» Exercise
These entries are to be retyped in full, word for word.
### Records for processing
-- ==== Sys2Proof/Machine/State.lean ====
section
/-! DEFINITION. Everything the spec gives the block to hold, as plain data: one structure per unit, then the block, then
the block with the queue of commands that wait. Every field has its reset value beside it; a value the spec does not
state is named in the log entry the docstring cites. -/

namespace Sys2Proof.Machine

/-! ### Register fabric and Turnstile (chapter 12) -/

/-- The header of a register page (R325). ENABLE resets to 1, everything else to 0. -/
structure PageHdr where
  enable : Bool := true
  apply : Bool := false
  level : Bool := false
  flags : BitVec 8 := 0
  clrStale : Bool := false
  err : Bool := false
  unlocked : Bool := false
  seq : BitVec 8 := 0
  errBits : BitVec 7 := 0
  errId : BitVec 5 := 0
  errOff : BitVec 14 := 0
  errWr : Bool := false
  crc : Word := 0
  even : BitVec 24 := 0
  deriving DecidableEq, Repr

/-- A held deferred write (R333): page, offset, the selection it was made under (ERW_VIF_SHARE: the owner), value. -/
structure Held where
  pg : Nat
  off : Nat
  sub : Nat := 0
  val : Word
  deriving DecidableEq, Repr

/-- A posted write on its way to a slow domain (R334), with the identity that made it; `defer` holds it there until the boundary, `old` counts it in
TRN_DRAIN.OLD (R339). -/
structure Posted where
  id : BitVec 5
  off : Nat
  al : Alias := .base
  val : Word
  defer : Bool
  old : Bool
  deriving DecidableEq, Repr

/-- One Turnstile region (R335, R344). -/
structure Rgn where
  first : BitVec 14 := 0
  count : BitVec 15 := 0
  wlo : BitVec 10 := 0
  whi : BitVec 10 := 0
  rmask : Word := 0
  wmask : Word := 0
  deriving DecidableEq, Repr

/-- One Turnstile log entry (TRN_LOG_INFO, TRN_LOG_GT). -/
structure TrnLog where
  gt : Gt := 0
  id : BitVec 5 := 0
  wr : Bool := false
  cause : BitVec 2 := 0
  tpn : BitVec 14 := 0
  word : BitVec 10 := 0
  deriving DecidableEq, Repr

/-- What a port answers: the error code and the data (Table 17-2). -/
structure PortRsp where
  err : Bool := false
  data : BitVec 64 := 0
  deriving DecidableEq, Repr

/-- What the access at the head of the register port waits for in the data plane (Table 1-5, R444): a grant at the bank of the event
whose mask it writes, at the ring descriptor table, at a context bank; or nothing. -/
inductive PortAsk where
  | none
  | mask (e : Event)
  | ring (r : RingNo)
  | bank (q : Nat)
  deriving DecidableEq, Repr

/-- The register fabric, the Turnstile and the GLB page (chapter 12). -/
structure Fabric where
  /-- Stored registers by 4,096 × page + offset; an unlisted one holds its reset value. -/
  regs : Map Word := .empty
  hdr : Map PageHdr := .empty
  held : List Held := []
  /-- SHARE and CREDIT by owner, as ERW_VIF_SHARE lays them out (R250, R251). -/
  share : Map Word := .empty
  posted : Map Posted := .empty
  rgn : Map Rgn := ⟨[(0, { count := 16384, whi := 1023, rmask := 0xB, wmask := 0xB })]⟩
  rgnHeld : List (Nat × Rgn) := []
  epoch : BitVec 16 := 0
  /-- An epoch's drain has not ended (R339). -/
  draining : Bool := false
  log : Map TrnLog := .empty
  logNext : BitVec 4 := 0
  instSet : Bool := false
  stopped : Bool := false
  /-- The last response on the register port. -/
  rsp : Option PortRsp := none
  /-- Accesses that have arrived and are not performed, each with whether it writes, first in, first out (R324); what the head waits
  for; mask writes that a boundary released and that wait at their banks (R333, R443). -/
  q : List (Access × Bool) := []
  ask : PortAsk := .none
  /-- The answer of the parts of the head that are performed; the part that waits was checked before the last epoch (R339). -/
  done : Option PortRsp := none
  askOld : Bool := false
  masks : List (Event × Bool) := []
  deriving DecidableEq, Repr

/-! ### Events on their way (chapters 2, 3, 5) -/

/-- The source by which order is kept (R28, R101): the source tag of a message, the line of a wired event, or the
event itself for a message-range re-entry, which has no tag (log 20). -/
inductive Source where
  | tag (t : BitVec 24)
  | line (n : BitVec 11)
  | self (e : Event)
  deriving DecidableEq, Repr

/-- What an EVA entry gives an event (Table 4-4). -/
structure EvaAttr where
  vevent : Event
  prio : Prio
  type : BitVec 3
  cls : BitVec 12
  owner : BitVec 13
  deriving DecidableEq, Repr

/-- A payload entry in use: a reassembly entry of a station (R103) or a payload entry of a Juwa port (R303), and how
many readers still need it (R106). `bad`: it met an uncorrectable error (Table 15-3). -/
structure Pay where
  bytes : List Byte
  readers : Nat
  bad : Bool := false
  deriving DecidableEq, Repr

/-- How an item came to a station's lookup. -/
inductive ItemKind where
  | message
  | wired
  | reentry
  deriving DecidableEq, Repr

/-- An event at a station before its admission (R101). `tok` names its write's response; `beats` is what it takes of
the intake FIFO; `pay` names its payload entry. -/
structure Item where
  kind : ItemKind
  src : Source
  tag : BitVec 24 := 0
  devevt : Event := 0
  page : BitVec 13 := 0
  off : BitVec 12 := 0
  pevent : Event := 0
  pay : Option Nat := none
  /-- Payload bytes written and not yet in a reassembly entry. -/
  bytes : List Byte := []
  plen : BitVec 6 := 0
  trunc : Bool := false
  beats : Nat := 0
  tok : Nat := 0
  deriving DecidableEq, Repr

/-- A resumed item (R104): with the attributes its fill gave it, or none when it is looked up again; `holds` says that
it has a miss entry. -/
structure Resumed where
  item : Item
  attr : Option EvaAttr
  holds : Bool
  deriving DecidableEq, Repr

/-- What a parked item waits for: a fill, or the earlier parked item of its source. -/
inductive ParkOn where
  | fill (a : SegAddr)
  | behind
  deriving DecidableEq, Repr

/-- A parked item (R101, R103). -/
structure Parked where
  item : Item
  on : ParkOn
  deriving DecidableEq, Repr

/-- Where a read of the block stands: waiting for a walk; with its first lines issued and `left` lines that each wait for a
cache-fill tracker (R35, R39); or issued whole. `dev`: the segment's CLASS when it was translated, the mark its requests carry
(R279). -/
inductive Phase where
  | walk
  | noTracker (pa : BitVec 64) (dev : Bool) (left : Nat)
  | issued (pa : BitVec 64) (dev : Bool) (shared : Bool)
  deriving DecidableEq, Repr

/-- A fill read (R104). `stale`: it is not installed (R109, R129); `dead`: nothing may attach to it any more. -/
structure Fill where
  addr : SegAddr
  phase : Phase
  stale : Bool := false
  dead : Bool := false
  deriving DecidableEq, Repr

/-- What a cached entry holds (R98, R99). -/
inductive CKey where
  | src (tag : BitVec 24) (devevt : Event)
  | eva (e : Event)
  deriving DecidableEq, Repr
######
» Task answer
-- ==== Sys2Proof/Machine/State.lean ====
section
/-! DEFINITION. Everything the spec gives the block to hold, as plain data: one structure per unit, then the block, then
the block with the queue of commands that wait. Every field has its reset value beside it; a value the spec does not
state is named in the log entry the docstring cites. -/

namespace Sys2Proof.Machine

/-! ### Register fabric and Turnstile (chapter 12) -/

/-- The header of a register page (R325). ENABLE resets to 1, everything else to 0. -/
structure PageHdr where
  enable : Bool := true
  apply : Bool := false
  level : Bool := false
  flags : BitVec 8 := 0
  clrStale : Bool := false
  err : Bool := false
  unlocked : Bool := false
  seq : BitVec 8 := 0
  errBits : BitVec 7 := 0
  errId : BitVec 5 := 0
  errOff : BitVec 14 := 0
  errWr : Bool := false
  crc : Word := 0
  even : BitVec 24 := 0
  deriving DecidableEq, Repr

/-- A held deferred write (R333): page, offset, the selection it was made under (ERW_VIF_SHARE: the owner), value. -/
structure Held where
  pg : Nat
  off : Nat
  sub : Nat := 0
  val : Word
  deriving DecidableEq, Repr

/-- A posted write on its way to a slow domain (R334), with the identity that made it; `defer` holds it there until the boundary, `old` counts it in
TRN_DRAIN.OLD (R339). -/
structure Posted where
  id : BitVec 5
  off : Nat
  al : Alias := .base
  val : Word
  defer : Bool
  old : Bool
  deriving DecidableEq, Repr

/-- One Turnstile region (R335, R344). -/
structure Rgn where
  first : BitVec 14 := 0
  count : BitVec 15 := 0
  wlo : BitVec 10 := 0
  whi : BitVec 10 := 0
  rmask : Word := 0
  wmask : Word := 0
  deriving DecidableEq, Repr

/-- One Turnstile log entry (TRN_LOG_INFO, TRN_LOG_GT). -/
structure TrnLog where
  gt : Gt := 0
  id : BitVec 5 := 0
  wr : Bool := false
  cause : BitVec 2 := 0
  tpn : BitVec 14 := 0
  word : BitVec 10 := 0
  deriving DecidableEq, Repr

/-- What a port answers: the error code and the data (Table 17-2). -/
structure PortRsp where
  err : Bool := false
  data : BitVec 64 := 0
  deriving DecidableEq, Repr

/-- What the access at the head of the register port waits for in the data plane (Table 1-5, R444): a grant at the bank of the event
whose mask it writes, at the ring descriptor table, at a context bank; or nothing. -/
inductive PortAsk where
  | none
  | mask (e : Event)
  | ring (r : RingNo)
  | bank (q : Nat)
  deriving DecidableEq, Repr

/-- The register fabric, the Turnstile and the GLB page (chapter 12). -/
structure Fabric where
  /-- Stored registers by 4,096 × page + offset; an unlisted one holds its reset value. -/
  regs : Map Word := .empty
  hdr : Map PageHdr := .empty
  held : List Held := []
  /-- SHARE and CREDIT by owner, as ERW_VIF_SHARE lays them out (R250, R251). -/
  share : Map Word := .empty
  posted : Map Posted := .empty
  rgn : Map Rgn := ⟨[(0, { count := 16384, whi := 1023, rmask := 0xB, wmask := 0xB })]⟩
  rgnHeld : List (Nat × Rgn) := []
  epoch : BitVec 16 := 0
  /-- An epoch's drain has not ended (R339). -/
  draining : Bool := false
  log : Map TrnLog := .empty
  logNext : BitVec 4 := 0
  instSet : Bool := false
  stopped : Bool := false
  /-- The last response on the register port. -/
  rsp : Option PortRsp := none
  /-- Accesses that have arrived and are not performed, each with whether it writes, first in, first out (R324); what the head waits
  for; mask writes that a boundary released and that wait at their banks (R333, R443). -/
  q : List (Access × Bool) := []
  ask : PortAsk := .none
  /-- The answer of the parts of the head that are performed; the part that waits was checked before the last epoch (R339). -/
  done : Option PortRsp := none
  askOld : Bool := false
  masks : List (Event × Bool) := []
  deriving DecidableEq, Repr

/-! ### Events on their way (chapters 2, 3, 5) -/

/-- The source by which order is kept (R28, R101): the source tag of a message, the line of a wired event, or the
event itself for a message-range re-entry, which has no tag (log 20). -/
inductive Source where
  | tag (t : BitVec 24)
  | line (n : BitVec 11)
  | self (e : Event)
  deriving DecidableEq, Repr

/-- What an EVA entry gives an event (Table 4-4). -/
structure EvaAttr where
  vevent : Event
  prio : Prio
  type : BitVec 3
  cls : BitVec 12
  owner : BitVec 13
  deriving DecidableEq, Repr

/-- A payload entry in use: a reassembly entry of a station (R103) or a payload entry of a Juwa port (R303), and how
many readers still need it (R106). `bad`: it met an uncorrectable error (Table 15-3). -/
structure Pay where
  bytes : List Byte
  readers : Nat
  bad : Bool := false
  deriving DecidableEq, Repr

/-- How an item came to a station's lookup. -/
inductive ItemKind where
  | message
  | wired
  | reentry
  deriving DecidableEq, Repr

/-- An event at a station before its admission (R101). `tok` names its write's response; `beats` is what it takes of
the intake FIFO; `pay` names its payload entry. -/
structure Item where
  kind : ItemKind
  src : Source
  tag : BitVec 24 := 0
  devevt : Event := 0
  page : BitVec 13 := 0
  off : BitVec 12 := 0
  pevent : Event := 0
  pay : Option Nat := none
  /-- Payload bytes written and not yet in a reassembly entry. -/
  bytes : List Byte := []
  plen : BitVec 6 := 0
  trunc : Bool := false
  beats : Nat := 0
  tok : Nat := 0
  deriving DecidableEq, Repr

/-- A resumed item (R104): with the attributes its fill gave it, or none when it is looked up again; `holds` says that
it has a miss entry. -/
structure Resumed where
  item : Item
  attr : Option EvaAttr
  holds : Bool
  deriving DecidableEq, Repr

/-- What a parked item waits for: a fill, or the earlier parked item of its source. -/
inductive ParkOn where
  | fill (a : SegAddr)
  | behind
  deriving DecidableEq, Repr

/-- A parked item (R101, R103). -/
structure Parked where
  item : Item
  on : ParkOn
  deriving DecidableEq, Repr

/-- Where a read of the block stands: waiting for a walk; with its first lines issued and `left` lines that each wait for a
cache-fill tracker (R35, R39); or issued whole. `dev`: the segment's CLASS when it was translated, the mark its requests carry
(R279). -/
inductive Phase where
  | walk
  | noTracker (pa : BitVec 64) (dev : Bool) (left : Nat)
  | issued (pa : BitVec 64) (dev : Bool) (shared : Bool)
  deriving DecidableEq, Repr

/-- A fill read (R104). `stale`: it is not installed (R109, R129); `dead`: nothing may attach to it any more. -/
structure Fill where
  addr : SegAddr
  phase : Phase
  stale : Bool := false
  dead : Bool := false
  deriving DecidableEq, Repr

/-- What a cached entry holds (R98, R99). -/
inductive CKey where
  | src (tag : BitVec 24) (devevt : Event)
  | eva (e : Event)
  deriving DecidableEq, Repr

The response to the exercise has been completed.